Easiest but not most efficient method

Only define the equation function for Theta and Lambda. All the gradient expression will be calculated with numerical calculation methods.

For using our package, the least work you need to do is to find the parametric part $\theta$ and non-parametric part $\lambda$ and rewrite the equation function containing both $\theta$ and $\lambda$. Under EM setting, we note the score equation from M step as $\phi(\theta,\lambda)$, and $\psi(\theta,\lambda)$ is the equation from E step update.

As for above generated current status data, the target functions $\phi$ and $\psi$ are listed here:

$$\phi_i(\theta,\lambda)= \sum_{i=1}^{n} \mathbf{Z}{i}\left[\delta{i}-\pi\left{\lambda_i+\boldsymbol{\theta}^{\top} \mathbf{Z}_{i}\right}\right]$$

$$\psi(\theta,\lambda)=\sum_{j=1}^{n} K_{h}\left(C_{j}-C_{i}\right)\left[\delta_{j}-\pi\left{\lambda_i+\boldsymbol{\theta}^{\top} \mathbf{Z}_{j}\right}\right]$$

It is really easy to find $\phi$ and $psi$ for survival analysis cases. If you do not know the e step and m step, there is a easy way to determine which is $\phi$ and which is $\psi$. $\phi$ calculate a vector with the same length of parametric part $\theta$, while $\psi$ calculate a vector with the same length of parametric part $\lambda$.

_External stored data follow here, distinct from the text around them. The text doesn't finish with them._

-- ==== Sys2Proof/Machine/Operands.lean ====
section
/-! DEFINITION. Every operand form of the commands: the handle operand classes of R200 and R602
(existing, fresh, optional), the views of an object by kind (R70), element accesses (R100, R110), and
the source of a Stream or Tracker (R268, R303). -/

namespace Sys2Proof.Machine

/-! ### Channels -/

/-- The channels as a list, in channel order. -/
def Bank.toList {α : Type} (b : Bank α) : List α := b.first :: b.rest

/-- The number `N` of channels. -/
def Bank.count {α : Type} (b : Bank α) : Nat := b.rest.length + 1

/-- The same channels, each changed alone. -/
def Bank.map {α β : Type} (f : α → β) (b : Bank α) : Bank β := ⟨f b.first, b.rest.map f⟩

/-- The channels as a bank; `none` for the empty list. -/
def Bank.ofList? {α : Type} : List α → Option (Bank α)
  | [] => none
  | x :: xs => some ⟨x, xs⟩

/-- The least value of `f` over the channels (R429, R430, R440). -/
def Bank.least {α : Type} (f : α → Nat) (b : Bank α) : Nat :=
  b.rest.foldl (fun m x => min m (f x)) (f b.first)

/-- The greatest value of `f` over the channels (R372). -/
def Bank.greatest {α : Type} (f : α → Nat) (b : Bank α) : Nat :=
  b.rest.foldl (fun m x => max m (f x)) (f b.first)

/-! ### Views of an object by kind (R70) -/

/-- The kind of an object (R70). -/
def Obj.kind : Obj → Kind
  | .bytes _ => .bytes
  | .reals _ => .reals
  | .symbols _ => .symbols
  | .indices _ => .indices
  | .mask _ => .mask
  | .chanSyms _ => .chanSyms
  | .packer _ => .packer
  | .stream _ => .stream
  | .tracker _ => .tracker
  | .codec _ => .codec
  | .mod _ => .mod
  | .dem _ => .dem

/-- The `BYTES` list. -/
def Obj.asBytes : Obj → Option (List Byte)
  | .bytes xs => some xs
  | .reals _ | .symbols _ | .indices _ | .mask _ | .chanSyms _ | .packer _ | .stream _ | .tracker _
  | .codec _ | .mod _ | .dem _ => none

/-- The `REALS` list. -/
def Obj.asReals : Obj → Option (List Number)
  | .reals xs => some xs
  | .bytes _ | .symbols _ | .indices _ | .mask _ | .chanSyms _ | .packer _ | .stream _ | .tracker _
  | .codec _ | .mod _ | .dem _ => none

/-- The `SYMBOLS` list. -/
def Obj.asSymbols : Obj → Option (List Byte)
  | .symbols xs => some xs
  | .bytes _ | .reals _ | .indices _ | .mask _ | .chanSyms _ | .packer _ | .stream _ | .tracker _
  | .codec _ | .mod _ | .dem _ => none

/-- The `INDICES` list. -/
def Obj.asIndices : Obj → Option (List Bits64)
  | .indices xs => some xs
  | .bytes _ | .reals _ | .symbols _ | .mask _ | .chanSyms _ | .packer _ | .stream _ | .tracker _
  | .codec _ | .mod _ | .dem _ => none

/-- The `MASK` list. -/
def Obj.asMask : Obj → Option (List Bool)
  | .mask xs => some xs
  | .bytes _ | .reals _ | .symbols _ | .indices _ | .chanSyms _ | .packer _ | .stream _ | .tracker _
  | .codec _ | .mod _ | .dem _ => none

/-- The channels of a `CHANSYMS`. -/
def Obj.asChanSyms : Obj → Option (Bank (List Byte))
  | .chanSyms chs => some chs
  | .bytes _ | .reals _ | .symbols _ | .indices _ | .mask _ | .packer _ | .stream _ | .tracker _
  | .codec _ | .mod _ | .dem _ => none

/-- The bits of a `PACKER`. -/
def Obj.asPacker : Obj → Option (List Bool)
  | .packer bits => some bits
  | .bytes _ | .reals _ | .symbols _ | .indices _ | .mask _ | .chanSyms _ | .stream _ | .tracker _
  | .codec _ | .mod _ | .dem _ => none

/-- A `STREAM`. -/
def Obj.asStream : Obj → Option Stream
  | .stream st => some st
  | .bytes _ | .reals _ | .symbols _ | .indices _ | .mask _ | .chanSyms _ | .packer _ | .tracker _
  | .codec _ | .mod _ | .dem _ => none

/-- A `TRACKER`. -/
def Obj.asTracker : Obj → Option Tracker
  | .tracker tr => some tr
  | .bytes _ | .reals _ | .symbols _ | .indices _ | .mask _ | .chanSyms _ | .packer _ | .stream _
  | .codec _ | .mod _ | .dem _ => none

/-- A `CODEC`. -/
def Obj.asCodec : Obj → Option Codec
  | .codec c => some c
  | .bytes _ | .reals _ | .symbols _ | .indices _ | .mask _ | .chanSyms _ | .packer _ | .stream _
  | .tracker _ | .mod _ | .dem _ => none

/-- A `MOD`. -/
def Obj.asMod : Obj → Option Modulator
  | .mod m => some m
  | .bytes _ | .reals _ | .symbols _ | .indices _ | .mask _ | .chanSyms _ | .packer _ | .stream _
  | .tracker _ | .codec _ | .dem _ => none

/-- A `DEM`. -/
def Obj.asDem : Obj → Option Demodulator
  | .dem d => some d
  | .bytes _ | .reals _ | .symbols _ | .indices _ | .mask _ | .chanSyms _ | .packer _ | .stream _
  | .tracker _ | .codec _ | .mod _ => none

/-- Any object is accepted. -/
def Obj.asAny (o : Obj) : Option Obj := some o

/-- A list kind, `BYTES`, `REALS`, `SYMBOLS`, `INDICES` or `MASK` (R140). -/
def Obj.asList (o : Obj) : Option Obj := if o.kind.isList then some o else none

/-- A list kind with integer elements: `BYTES`, `SYMBOLS`, `INDICES` or `MASK` (R215, R217). -/
def Obj.asIntList (o : Obj) : Option Obj :=
  if o.kind.isList && o.kind ≠ .reals then some o else none

/-! ### Handle operands (R200, R602) -/

/-- An existing object of a kind the command accepts: handle 0 or an `EMPTY` slot raises
`NULL_BUFFER`, an object of another kind `WRONG_KIND`. -/
def existing {α : Type} (s : State) (h : Handle) (view : Obj → Option α) : Except Failure α :=
  if h = 0 then .error .nullBuffer
  else
    match s.obj h with
    | none => .error .nullBuffer
    | some o =>
      match view o with
      | none => .error .wrongKind
      | some v => .ok v

/-- A fresh destination: handle 0 raises `NULL_BUFFER`, a slot that is not `EMPTY` `HANDLE_BUSY`. -/
def fresh (s : State) (h : Handle) : Except Failure Unit :=
  if h = 0 then .error .nullBuffer
  else
    match s.obj h with
    | none => .ok ()
    | some _ => .error .handleBusy

/-- An optional operand: 0 is "absent" (R135), else an existing object. -/
def optional {α : Type} (s : State) (h : Handle) (view : Obj → Option α) :
    Except Failure (Option α) :=
  if h = 0 then .ok none else (existing s h view).map some

/-- An optional fresh destination: 0 is "absent" (R380). -/
def optionalFresh (s : State) (h : Handle) : Except Failure Unit :=
  if h = 0 then .ok () else fresh s h

/-! ### Elements (R100, R110) -/

/-- The number of elements a list kind holds. -/
def Obj.listLength : Obj → Nat
  | .bytes xs => xs.length
  | .reals xs => xs.length
  | .symbols xs => xs.length
  | .indices xs => xs.length
  | .mask xs => xs.length
  | .chanSyms _ | .packer _ | .stream _ | .tracker _ | .codec _ | .mod _ | .dem _ => 0

/-- The object with one element appended, converted as R110 says; `none` where the value does not fit
the element (or the kind has no integer elements, which `asIntList` has ruled out). -/
def Obj.pushInt? (o : Obj) (v : Bits64) : Option Obj :=
  match o with
  | .bytes xs => if v.toNat ≤ 255 then some (.bytes (xs ++ [v.setWidth 8])) else none
  | .symbols xs => if v.toNat ≤ 255 then some (.symbols (xs ++ [v.setWidth 8])) else none
  | .indices xs => some (.indices (xs ++ [v]))
  | .mask xs => if v.toNat ≤ 1 then some (.mask (xs ++ [v.toNat == 1])) else none
  | .reals _ | .chanSyms _ | .packer _ | .stream _ | .tracker _ | .codec _ | .mod _ | .dem _ => none

/-- `MemRead((h, j), 1)` of an integer element, widened to 64 bits as R110 says; `none` where there is
no element `j`. -/
def Obj.readInt? (o : Obj) (j : Nat) : Option Bits64 :=
  match o with
  | .bytes xs => xs[j]?.map (·.setWidth 64)
  | .symbols xs => xs[j]?.map (·.setWidth 64)
  | .indices xs => xs[j]?
  | .mask xs => xs[j]?.map fun b => if b then 1 else 0
  | .reals _ | .chanSyms _ | .packer _ | .stream _ | .tracker _ | .codec _ | .mod _ | .dem _ => none

/-- The same list kind from element `n` on, `list[n:]` (R29, R219). -/
def Obj.dropList (o : Obj) (n : Nat) : Obj :=
  match o with
  | .bytes xs => .bytes (xs.drop n)
  | .reals xs => .reals (xs.drop n)
  | .symbols xs => .symbols (xs.drop n)
  | .indices xs => .indices (xs.drop n)
  | .mask xs => .mask (xs.drop n)
  | .chanSyms _ | .packer _ | .stream _ | .tracker _ | .codec _ | .mod _ | .dem _ => o

/-- Two lists of one kind joined; `none` where the kinds differ (R220). -/
def Obj.concat? (o p : Obj) : Option Obj :=
  match o, p with
  | .bytes xs, .bytes ys => some (.bytes (xs ++ ys))
  | .reals xs, .reals ys => some (.reals (xs ++ ys))
  | .symbols xs, .symbols ys => some (.symbols (xs ++ ys))
  | .indices xs, .indices ys => some (.indices (xs ++ ys))
  | .mask xs, .mask ys => some (.mask (xs ++ ys))
  | _, _ => none

/-- The empty list of a kind BUF_NEW creates (R210); `none` for the other kinds. -/
def Obj.emptyOf? : Kind → Option Obj
  | .bytes => some (.bytes [])
  | .reals => some (.reals [])
  | .symbols => some (.symbols [])
  | .indices => some (.indices [])
  | .mask => some (.mask [])
  | .chanSyms | .packer | .stream | .tracker | .codec | .mod | .dem => none

/-! ### The source of a Stream or Tracker (R261, R268, R303) -/

/-- A source object: a `BYTES` list or a `PACKER`'s bits. -/
inductive Source where
  | bytes (xs : List Byte)
  | packer (bits : List Bool)
deriving DecidableEq, Repr

/-- The view of an object as a source: `BYTES` or `PACKER` (R260, R300). -/
def Obj.asSource : Obj → Option Source
  | .bytes xs => some (.bytes xs)
  | .packer bits => some (.packer bits)
  | .reals _ | .symbols _ | .indices _ | .mask _ | .chanSyms _ | .stream _ | .tracker _
  | .codec _ | .mod _ | .dem _ => none

/-- Source resolution (R268): an `EMPTY` slot raises `NULL_BUFFER`, an object that is no source
`WRONG_KIND`. The object is read at the time of the command (R261). -/
def resolveSource (s : State) (src : Handle) : Except Failure Source := existing s src Obj.asSource

end Sys2Proof.Machine
end

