-- ==== Sys2Proof/Machine/Demodulation.lean ====
section
/-! DEFINITION. Demodulator commands: envelope detector, interpolator, BFSK, OFDM, FHSS
(45_demodulators.md R410 to R446). -/

namespace Sys2Proof.Machine

/-! ### Construction -/

/-- The configuration checks of DEM_NEW (R410). -/
def demConfigLegal (N : NumOps) (g : Cfg) (m : ModKind) : Bool :=
  g.bps.toInt = 1 && 1 ≤ g.srate.toInt && 1 ≤ g.sps.toInt
    && 1 ≤ g.dsps.toInt && g.dsps.toInt ≤ 2 * g.sps.toInt && kindConfigLegal N g m

/-- The arguments of a stage-1 bandpass filter around a tone (R412). -/
def stageOneArgs (P : Params) (ctx : DesignCtx) (tone : Number) : BandpassArgs :=
  let N := P.num
  let low := N.sub tone ctx.tones.deltaF
  let high := N.add tone ctx.tones.deltaF
  let att := P.plan.demodAtt ctx
  ⟨N.sub low ctx.tones.bw, low, high, N.add high ctx.tones.bw, att.1, att.2, N.ofInt ctx.rate⟩

/-- The arguments of the stage-3 lowpass filter, whose pass edge is `bw` (R413). -/
def envelopeArgs (P : Params) (ctx : DesignCtx) : LowpassArgs :=
  let q := P.plan.envLP ctx
  ⟨ctx.tones.bw, q.stop, q.passAtt, q.stopAtt, q.rateArg⟩

/-- One channel without its stage-6 filter, built for a design context: the filter for symbol 0, then
the one for symbol 1 (R412), then `lpi`, then `lpe` (R413). -/
def buildChan (P : Params) (ctx : DesignCtx) : Except Failure Chan := do
  let t0 := P.num.add ctx.tones.carrier ctx.tones.f0
  let t1 := P.num.add ctx.tones.carrier ctx.tones.f1
  let bp0 ← built (designBP P (stageOneArgs P ctx t0))
  let bp1 ← built (designBP P (stageOneArgs P ctx t1))
  let lpi ← built (designLP P (P.plan.interpLP ctx))
  let lpe ← built (designLP P (envelopeArgs P ctx))
  return ⟨ctx.tones, t0, t1, bp0, bp1, P.groupDelay bp0, P.groupDelay bp1, lpi, lpe⟩

/-- The stage-6 lowpass filter (R414). -/
def buildSmooth (P : Params) (ctx : DesignCtx) : Except Failure Filter :=
  built (designLP P (P.plan.smoothLP ctx))

/-- A channel with its stage-6 filter (R412 to R414). -/
def buildSmoothChan (P : Params) (ctx : DesignCtx) : Except Failure SmoothChan := do
  let ch ← buildChan P ctx
  let lp ← buildSmooth P ctx
  return ⟨ch, lp⟩

/-- The design context of the channel at a centre (R415, R416). -/
def channelCtx (P : Params) (sps rate dsps : Nat) (sepi : Int) (width centre : Number) :
    Except Failure DesignCtx := do
  let tones ← planTones P sps rate sepi centre
  return ⟨sps, rate, dsps, tones, some ⟨centre, width⟩⟩

/-- The channels of a demodulator of a kind (R416). -/
def buildDemBody (P : Params) (g : Cfg) (sps rate dsps : Nat) (sepi : Int) :
    ModKind → Except Failure DemBody
  | .bfsk => do
    let tones ← planTones P sps rate sepi g.carrier
    let ch ← buildSmoothChan P ⟨sps, rate, dsps, tones, none⟩
    return .bfsk ch
  | .ofdm => do
    let bp ← planBands P g sps rate sepi
    let chans ← buildBank (fun c => do
      let ctx ← channelCtx P sps rate dsps sepi bp.width c
      buildSmoothChan P ctx) bp.centers
    return .ofdm bp.base bp.width chans
  | .fhss => do
    let bp ← planBands P g sps rate sepi
    let chans ← buildBank (fun c => do
      let ctx ← channelCtx P sps rate dsps sepi bp.width c
      buildChan P ctx) bp.centers
    let lp6c ← buildSmooth P
      ⟨sps, rate, dsps, chans.first.tones, some ⟨chans.first.tones.carrier, bp.width⟩⟩
    return .fhss bp.base bp.width chans lp6c

/-- The demodulator DEM_NEW builds from the configuration (R410, R411). -/
def buildDem (P : Params) (g : Cfg) (m : ModKind) : Except Failure Demodulator := do
  require (demConfigLegal P.num g m) .configurationError
  let sps := g.sps.toInt.toNat
  let rate := g.srate.toInt.toNat
  let dsps := g.dsps.toInt.toNat
  let body ← buildDemBody P g sps rate dsps g.sepi.toInt m
  return ⟨sps, rate, dsps, g.sepi.toInt, g.gthresh, 2 * sps / dsps, 2 * dsps, dsps, body⟩

/-- DEM_NEW (R410). -/
def demNewRule (P : Params) (a : Handle) (m : ModKind) (s : State) : Result := do
  fresh s a
  let d ← buildDem P s.cfg m
  done ((s.putObj a (.dem d)).setRNat 0 d.channels)

/-- DEM_NEW. -/
def execDemNew (a : Handle) (m : ModKind) (s : State) : Host.Outcome State Fault Refusal :=
  commit (.demNew a m) s (demNewRule Config.params a m s)

/-! ### The stages -/

/-- `zstuff(x)` (R420). -/
def zstuff (N : NumOps) (xs : List Number) : List Number := xs.flatMap fun v => [v, N.ofInt 0]

/-- `peak(x)`, a fold in index order (R420). -/
def peak (N : NumOps) (xs : List Number) : Number :=
  xs.foldl (fun m v => if N.gt (N.abs v) m then N.abs v else m) (N.ofInt 0)

/-- `norm(x)` (R420): a zero peak leaves the list unchanged. -/
def norm (N : NumOps) (xs : List Number) : List Number :=
  let m := peak N xs
  if N.eq m (N.ofInt 0) then xs else xs.map fun v => N.div v m

/-- Stage 1 (R421). -/
def stage1 (P : Params) (bp : Filter) (gd : Nat) (xs : List Number) : List Number :=
  (P.applyFilter bp xs).drop gd

/-- Stage 2, the interpolator (R422). -/
def stage2 (P : Params) (lpi : Filter) (xs : List Number) : List Number :=
  P.applyFilter lpi (zstuff P.num xs)

/-- Stage 3, the envelope detector (R423). -/
def stage3 (P : Params) (lpe : Filter) (xs : List Number) : List Number :=
  P.applyFilter lpe (xs.map fun v => P.num.mul v v)

/-- Stage 4, decimation: the samples at indices `0, D, 2D, ...` (R424). -/
def stage4 (d : Nat) (xs : List Number) : List Number := strided xs 0 d

/-- The merged sample of two (R425): branch 1 only where its magnitude is larger. -/
def mergeSample (N : NumOps) (x y : Number) : Number := if N.gt (N.abs y) (N.abs x) then y else x

/-- Stage 5, the sign-merge (R425): as long as the shorter branch. -/
def stage5 (N : NumOps) (a b : List Number) : List Number :=
  List.zipWith (mergeSample N) (norm N a) ((norm N b).map N.neg)

/-- A sum from `ofInt(0)` in index order (R426). -/
def sumOf (N : NumOps) (xs : List Number) : Number := xs.foldl N.add (N.ofInt 0)

/-- The moving average over the last `w` samples, the divisor always `w` (R426). -/
def movingAverage (N : NumOps) (w : Nat) (xs : List Number) : List Number :=
  (List.range xs.length).map fun i =>
    N.div (sumOf N ((xs.take (i + 1)).drop (i + 1 - w))) (N.ofInt w)

/-- The mean (R426); of an empty list, `ofInt(0)`. -/
def meanOf (N : NumOps) (xs : List Number) : Number :=
  if xs.length = 0 then N.ofInt 0 else N.div (sumOf N xs) (N.ofInt xs.length)

/-- The DC bias removed (R426). -/
def removeMean (N : NumOps) (xs : List Number) : List Number :=
  let m := meanOf N xs
  xs.map fun v => N.sub v m

/-- Stage 6 (R426). -/
def stage6 (P : Params) (w : Nat) (lp : Filter) (xs : List Number) : List Number :=
  norm P.num (P.applyFilter lp (zstuff P.num (removeMean P.num (movingAverage P.num w xs))))

/-- Stage 7: the Gardner sample points and their decisions (R427). -/
def stage7 (N : NumOps) (g : Nat) (thr : Number) (xs : List Number) : List Byte :=
  (gardner N xs g thr).idx.map fun k => decideSymbol N (sampleAt N xs k)

/-! ### The pipelines -/

/-- `branch(ch, 0, x)`: stages 1 to 4 for symbol 0 (R428). -/
def branch0 (P : Params) (d : Nat) (ch : Chan) (xs : List Number) : List Number :=
  stage4 d (stage3 P ch.lpe (stage2 P ch.lpi (stage1 P ch.bp0 ch.gd0 xs)))

/-- `branch(ch, 1, x)`: stages 1 to 4 for symbol 1 (R428). -/
def branch1 (P : Params) (d : Nat) (ch : Chan) (xs : List Number) : List Number :=
  stage4 d (stage3 P ch.lpe (stage2 P ch.lpi (stage1 P ch.bp1 ch.gd1 xs)))

/-- `soft(ch, x)` (R428). -/
def softTrack (P : Params) (d : Demodulator) (ch : SmoothChan) (xs : List Number) : List Number :=
  stage6 P d.window ch.lp6
    (stage5 P.num (branch0 P d.decim ch.chan xs) (branch1 P d.decim ch.chan xs))

/-- `bfsk(ch, x)` (R428). -/
def bfskSymbols (P : Params) (d : Demodulator) (ch : SmoothChan) (xs : List Number) : List Byte :=
  stage7 P.num d.gardnerSps d.thr (softTrack P d ch xs)

/-- `pick(t, i)`: the sample of largest magnitude, ties to the lowest channel (R429). -/
def pickSample (N : NumOps) (tracks : Bank (List Number)) (i : Nat) : Number :=
  let at_ := fun (t : List Number) => sampleAt N t i
  tracks.rest.foldl (fun w t => if N.gt (N.abs (at_ t)) (N.abs w) then at_ t else w)
    (at_ tracks.first)

/-- The combined track of one symbol's branches, `n` samples long (R429). -/
def combineTracks (N : NumOps) (tracks : Bank (List Number)) (n : Nat) : List Number :=
  (List.range n).map (pickSample N tracks)

/-- `fhssSoft(x)` (R429). -/
def fhssSoftTrack (P : Params) (d : Demodulator) (chans : Bank Chan) (lp6c : Filter)
    (xs : List Number) : List Number :=
  let a := chans.map fun ch => branch0 P d.decim ch xs
  let b := chans.map fun ch => branch1 P d.decim ch xs
  let n := min (a.least List.length) (b.least List.length)
  stage6 P d.window lp6c (stage5 P.num (combineTracks P.num a n) (combineTracks P.num b n))

/-- `fhss(x)` (R429). -/
def fhssSymbols (P : Params) (d : Demodulator) (chans : Bank Chan) (lp6c : Filter)
    (xs : List Number) : List Byte :=
  stage7 P.num d.gardnerSps d.thr (fhssSoftTrack P d chans lp6c xs)

/-! ### Commands -/

/-- DEM_RUN (R430): an OFDM instance gives one list per channel (R432), the others one list. DESIGN CHOICE,
unsafe where it is wrong: R430's "input too short to fill one symbol" has no case of its own; a list is empty
where the soft track is too short for a Gardner point, and how long that track is depends on `apply`
(notes/assumptions/21.md). -/
def demRunRule (P : Params) (a b c : Handle) (s : State) : Result := do
  fresh s a
  let d ← existing s b Obj.asDem
  let xs ← existing s c Obj.asReals
  match d.body with
  | .bfsk ch =>
    let out := bfskSymbols P d ch xs
    requireElems P out.length
    done (((s.putObj a (.symbols out)).setRNat 0 out.length).setRNat 1 1)
  | .fhss _ _ chans lp6c =>
    let out := fhssSymbols P d chans lp6c xs
    requireElems P out.length
    done (((s.putObj a (.symbols out)).setRNat 0 out.length).setRNat 1 chans.count)
  | .ofdm _ _ chans =>
    let outs := chans.map fun ch => bfskSymbols P d ch xs
    requireElems P (outs.greatest List.length)
    done (((s.putObj a (.chanSyms outs)).setRNat 0 (outs.least List.length)).setRNat 1 outs.count)

/-- DEM_RUN. -/
def execDemRun (a b c : Handle) (s : State) : Host.Outcome State Fault Refusal :=
  commit (.demRun a b c) s (demRunRule Config.params a b c s)

/-- The soft-symbol track DEM_SOFT gives; `none` for an OFDM instance (R431). -/
def softOf? (P : Params) (d : Demodulator) (xs : List Number) : Option (List Number) :=
  match d.body with
  | .bfsk ch => some (softTrack P d ch xs)
  | .fhss _ _ chans lp6c => some (fhssSoftTrack P d chans lp6c xs)
  | .ofdm _ _ _ => none

/-- DEM_SOFT (R431). -/
def demSoftRule (P : Params) (a b c : Handle) (s : State) : Result := do
  fresh s a
  let d ← existing s b Obj.asDem
  let xs ← existing s c Obj.asReals
  match softOf? P d xs with
  | none => .error .invalidValue
  | some out =>
    requireElems P out.length
    done ((s.putObj a (.reals out)).setRNat 0 out.length)

/-- DEM_SOFT. -/
def execDemSoft (a b c : Handle) (s : State) : Host.Outcome State Fault Refusal :=
  commit (.demSoft a b c) s (demSoftRule Config.params a b c s)

/-- `assembleSymbols` (R440): column-major from `offset`, to the shortest channel's length. -/
def assembleSymbols (chs : Bank (List Byte)) (offset : Nat) : List Byte :=
  (List.range (chs.least List.length - offset)).flatMap fun j =>
    chs.toList.map fun xs => xs.getD (offset + j) 0

/-- DEM_ASSEMBLE (R440): the offset is read as `s64`. -/
def demAssembleRule (P : Params) (a b : Handle) (c : IReg) (s : State) : Result := do
  fresh s a
  let chs ← existing s b Obj.asChanSyms
  let o := (s.getI c).toInt
  require (0 ≤ o) .invalidValue
  let out := assembleSymbols chs o.toNat
  requireElems P out.length
  done ((s.putObj a (.symbols out)).setRNat 0 out.length)

/-- DEM_ASSEMBLE. -/
def execDemAssemble (a b : Handle) (c : IReg) (s : State) : Host.Outcome State Fault Refusal :=
  commit (.demAssemble a b c) s (demAssembleRule Config.params a b c s)

/-- The instance kind. -/
def DemBody.kind : DemBody → ModKind
  | .bfsk _ => .bfsk
  | .ofdm _ _ _ => .ofdm
  | .fhss _ _ _ _ => .fhss

/-- `chans[0]` (R445). -/
def DemBody.channel0 : DemBody → Chan
  | .bfsk ch => ch.chan
  | .ofdm _ _ chans => chans.first.chan
  | .fhss _ _ chans _ => chans.first

/-- DEM_INFO (R445). -/
def demInfoRule (a : Handle) (s : State) : Result := do
  let d ← existing s a Obj.asDem
  let ch := d.body.channel0
  let s1 := (s.setRNat 0 d.channels).setR 1 (d.body.kind.code.setWidth 64)
  let s2 := (s1.setRNat 2 d.decim).setRNat 3 d.gardnerSps
  done (s2.setRFs ch.t0 ch.t1 ch.tones.deltaF d.thr)

/-- DEM_INFO. -/
def execDemInfo (a : Handle) (s : State) : Host.Outcome State Fault Refusal :=
  commit (.demInfo a) s (demInfoRule a s)

end Sys2Proof.Machine
end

Indeed, as long as you encounter two equations for solving the model and they are hard to be integrated into one, you may encounter the semi-parametric problem. Please take the code and have a try.

# define two function with theta and lambda as first two input parameter.
lambda0 <- rep(0, n)
# for quick search demo, we initial the beta with real value
theta0 <- rep(0,p)
Phi_fn <- function(theta, lambda, Z, delta) {
  Pi = function(x) return(1/(1 + exp(-x)))
  psi <- (delta - Pi(Z %*% theta + lambda))[,1] %*% Z
  psi <- psi[1,]
  return(psi)
}
Psi_fn <- function(theta, lambda, Z, KC, delta) {
  Pi = function(x) return(1/(1 + exp(-x)))
  right_part = sweep(-Pi(outer(lambda,-Z %*% theta,"+")),2,-delta)[,,1]
  phi <- c()
  for(i in 1:length(delta)) {
    phi <- c(phi, (right_part[i,] %*% KC[i,])[1,1])
  }
  return(phi)
}
# two step iterative method
res_it <- semislv(theta = theta0, lambda= lambda0, Phi_fn = Phi_fn, Psi_fn = Psi_fn, method = "iterative", Z=dat$Z, KC=KC, delta = dat$delta)
# our method: implicit profiling
res_ip <- semislv(theta = theta0, lambda= lambda0, Phi_fn = Phi_fn, Psi_fn = Psi_fn, method = "implicit", Z=dat$Z, KC=KC, delta = dat$delta)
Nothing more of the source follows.